___ RECORDS TO PROCESS ___

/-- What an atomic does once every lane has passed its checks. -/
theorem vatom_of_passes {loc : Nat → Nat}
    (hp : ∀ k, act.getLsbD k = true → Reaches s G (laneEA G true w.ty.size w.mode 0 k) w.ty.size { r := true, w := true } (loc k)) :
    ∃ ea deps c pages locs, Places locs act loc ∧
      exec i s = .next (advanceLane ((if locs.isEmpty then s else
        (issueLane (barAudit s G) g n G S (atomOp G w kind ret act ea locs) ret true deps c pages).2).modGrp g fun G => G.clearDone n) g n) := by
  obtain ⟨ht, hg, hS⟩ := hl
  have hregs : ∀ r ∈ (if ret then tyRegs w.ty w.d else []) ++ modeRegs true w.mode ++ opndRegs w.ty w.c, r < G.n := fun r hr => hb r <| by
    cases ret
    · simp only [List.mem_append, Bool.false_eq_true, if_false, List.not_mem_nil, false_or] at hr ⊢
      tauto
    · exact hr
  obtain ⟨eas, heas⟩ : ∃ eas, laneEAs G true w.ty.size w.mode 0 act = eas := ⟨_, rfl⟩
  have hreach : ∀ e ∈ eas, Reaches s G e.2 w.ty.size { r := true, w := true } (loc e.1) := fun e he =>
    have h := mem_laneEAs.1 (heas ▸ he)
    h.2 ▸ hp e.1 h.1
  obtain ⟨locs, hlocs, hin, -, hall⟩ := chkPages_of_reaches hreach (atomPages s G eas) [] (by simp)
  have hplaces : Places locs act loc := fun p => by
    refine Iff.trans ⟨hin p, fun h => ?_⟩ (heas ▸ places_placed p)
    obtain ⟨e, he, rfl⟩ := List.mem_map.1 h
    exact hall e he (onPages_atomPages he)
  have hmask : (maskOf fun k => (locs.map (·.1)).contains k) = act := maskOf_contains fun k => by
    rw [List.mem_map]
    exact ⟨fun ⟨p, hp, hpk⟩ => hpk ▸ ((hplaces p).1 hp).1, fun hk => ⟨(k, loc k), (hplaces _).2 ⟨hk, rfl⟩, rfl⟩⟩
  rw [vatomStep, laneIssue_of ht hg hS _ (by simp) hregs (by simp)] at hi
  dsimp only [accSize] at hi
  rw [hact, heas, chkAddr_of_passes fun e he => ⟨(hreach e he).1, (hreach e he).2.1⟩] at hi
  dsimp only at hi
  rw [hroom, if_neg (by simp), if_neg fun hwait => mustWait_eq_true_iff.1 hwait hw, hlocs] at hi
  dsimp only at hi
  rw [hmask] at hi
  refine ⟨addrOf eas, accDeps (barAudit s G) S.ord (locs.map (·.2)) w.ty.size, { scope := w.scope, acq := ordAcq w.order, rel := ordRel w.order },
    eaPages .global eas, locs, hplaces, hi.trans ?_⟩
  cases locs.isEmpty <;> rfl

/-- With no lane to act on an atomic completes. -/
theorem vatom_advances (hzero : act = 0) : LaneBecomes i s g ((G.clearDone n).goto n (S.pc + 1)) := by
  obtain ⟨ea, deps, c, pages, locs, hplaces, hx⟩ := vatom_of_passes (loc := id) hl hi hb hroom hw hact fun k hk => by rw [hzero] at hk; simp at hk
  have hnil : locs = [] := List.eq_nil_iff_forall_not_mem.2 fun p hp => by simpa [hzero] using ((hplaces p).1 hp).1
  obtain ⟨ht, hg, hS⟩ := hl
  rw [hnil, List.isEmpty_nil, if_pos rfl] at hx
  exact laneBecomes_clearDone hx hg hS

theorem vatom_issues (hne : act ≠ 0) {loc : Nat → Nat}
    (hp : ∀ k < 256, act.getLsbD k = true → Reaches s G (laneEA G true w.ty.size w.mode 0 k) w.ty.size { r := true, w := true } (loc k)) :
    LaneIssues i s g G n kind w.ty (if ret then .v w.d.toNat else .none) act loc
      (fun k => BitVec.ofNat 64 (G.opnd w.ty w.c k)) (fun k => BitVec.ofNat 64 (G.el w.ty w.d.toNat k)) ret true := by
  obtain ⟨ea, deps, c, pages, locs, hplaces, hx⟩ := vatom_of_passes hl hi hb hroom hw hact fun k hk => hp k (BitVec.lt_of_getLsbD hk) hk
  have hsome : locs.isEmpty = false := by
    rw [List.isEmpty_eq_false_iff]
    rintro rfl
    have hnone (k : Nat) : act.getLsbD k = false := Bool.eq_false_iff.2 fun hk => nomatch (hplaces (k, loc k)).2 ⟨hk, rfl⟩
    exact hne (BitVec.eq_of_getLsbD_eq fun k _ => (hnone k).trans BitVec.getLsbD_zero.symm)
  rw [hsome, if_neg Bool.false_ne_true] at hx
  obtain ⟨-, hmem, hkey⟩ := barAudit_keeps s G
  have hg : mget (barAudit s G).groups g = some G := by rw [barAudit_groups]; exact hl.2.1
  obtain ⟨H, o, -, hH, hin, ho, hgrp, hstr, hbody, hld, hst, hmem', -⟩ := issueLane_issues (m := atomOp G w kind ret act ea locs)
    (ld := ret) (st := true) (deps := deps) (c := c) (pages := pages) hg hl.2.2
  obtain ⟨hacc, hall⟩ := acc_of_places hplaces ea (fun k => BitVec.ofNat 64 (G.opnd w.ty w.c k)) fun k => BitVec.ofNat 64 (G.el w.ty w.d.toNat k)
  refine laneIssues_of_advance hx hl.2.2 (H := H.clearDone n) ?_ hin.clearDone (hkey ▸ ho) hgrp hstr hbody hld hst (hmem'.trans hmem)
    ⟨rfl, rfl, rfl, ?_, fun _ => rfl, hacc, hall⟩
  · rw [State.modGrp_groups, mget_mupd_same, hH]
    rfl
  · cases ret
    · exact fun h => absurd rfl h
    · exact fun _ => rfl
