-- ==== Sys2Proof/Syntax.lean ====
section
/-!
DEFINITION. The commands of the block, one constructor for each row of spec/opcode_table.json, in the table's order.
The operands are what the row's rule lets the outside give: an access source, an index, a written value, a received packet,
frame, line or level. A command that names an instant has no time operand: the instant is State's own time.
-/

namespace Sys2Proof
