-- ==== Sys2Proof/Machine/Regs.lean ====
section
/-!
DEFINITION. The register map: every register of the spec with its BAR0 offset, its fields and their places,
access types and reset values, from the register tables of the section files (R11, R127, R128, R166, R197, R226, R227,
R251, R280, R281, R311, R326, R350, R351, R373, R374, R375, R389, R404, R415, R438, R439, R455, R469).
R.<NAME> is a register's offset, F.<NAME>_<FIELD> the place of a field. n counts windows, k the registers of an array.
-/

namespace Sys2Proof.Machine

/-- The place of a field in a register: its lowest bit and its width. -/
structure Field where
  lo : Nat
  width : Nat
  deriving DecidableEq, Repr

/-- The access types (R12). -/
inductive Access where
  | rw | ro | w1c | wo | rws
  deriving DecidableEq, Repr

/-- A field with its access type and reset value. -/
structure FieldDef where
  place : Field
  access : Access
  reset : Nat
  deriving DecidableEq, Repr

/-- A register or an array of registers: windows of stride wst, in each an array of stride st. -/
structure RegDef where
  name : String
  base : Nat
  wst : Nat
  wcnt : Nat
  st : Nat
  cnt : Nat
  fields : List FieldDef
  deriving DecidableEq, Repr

___

WHAT TO DO: Please repeat the line that contains "its width. -/" and every line after it through the end of the material above, exactly and with nothing added.

ANSWER TO THE PROBLEM:
/-- The place of a field in a register: its lowest bit and its width. -/
structure Field where
  lo : Nat
  width : Nat
  deriving DecidableEq, Repr

/-- The access types (R12). -/
inductive Access where
  | rw | ro | w1c | wo | rws
  deriving DecidableEq, Repr

/-- A field with its access type and reset value. -/
structure FieldDef where
  place : Field
  access : Access
  reset : Nat
  deriving DecidableEq, Repr

/-- A register or an array of registers: windows of stride wst, in each an array of stride st. -/
structure RegDef where
  name : String
  base : Nat
  wst : Nat
  wcnt : Nat
  st : Nat
  cnt : Nat
  fields : List FieldDef
  deriving DecidableEq, Repr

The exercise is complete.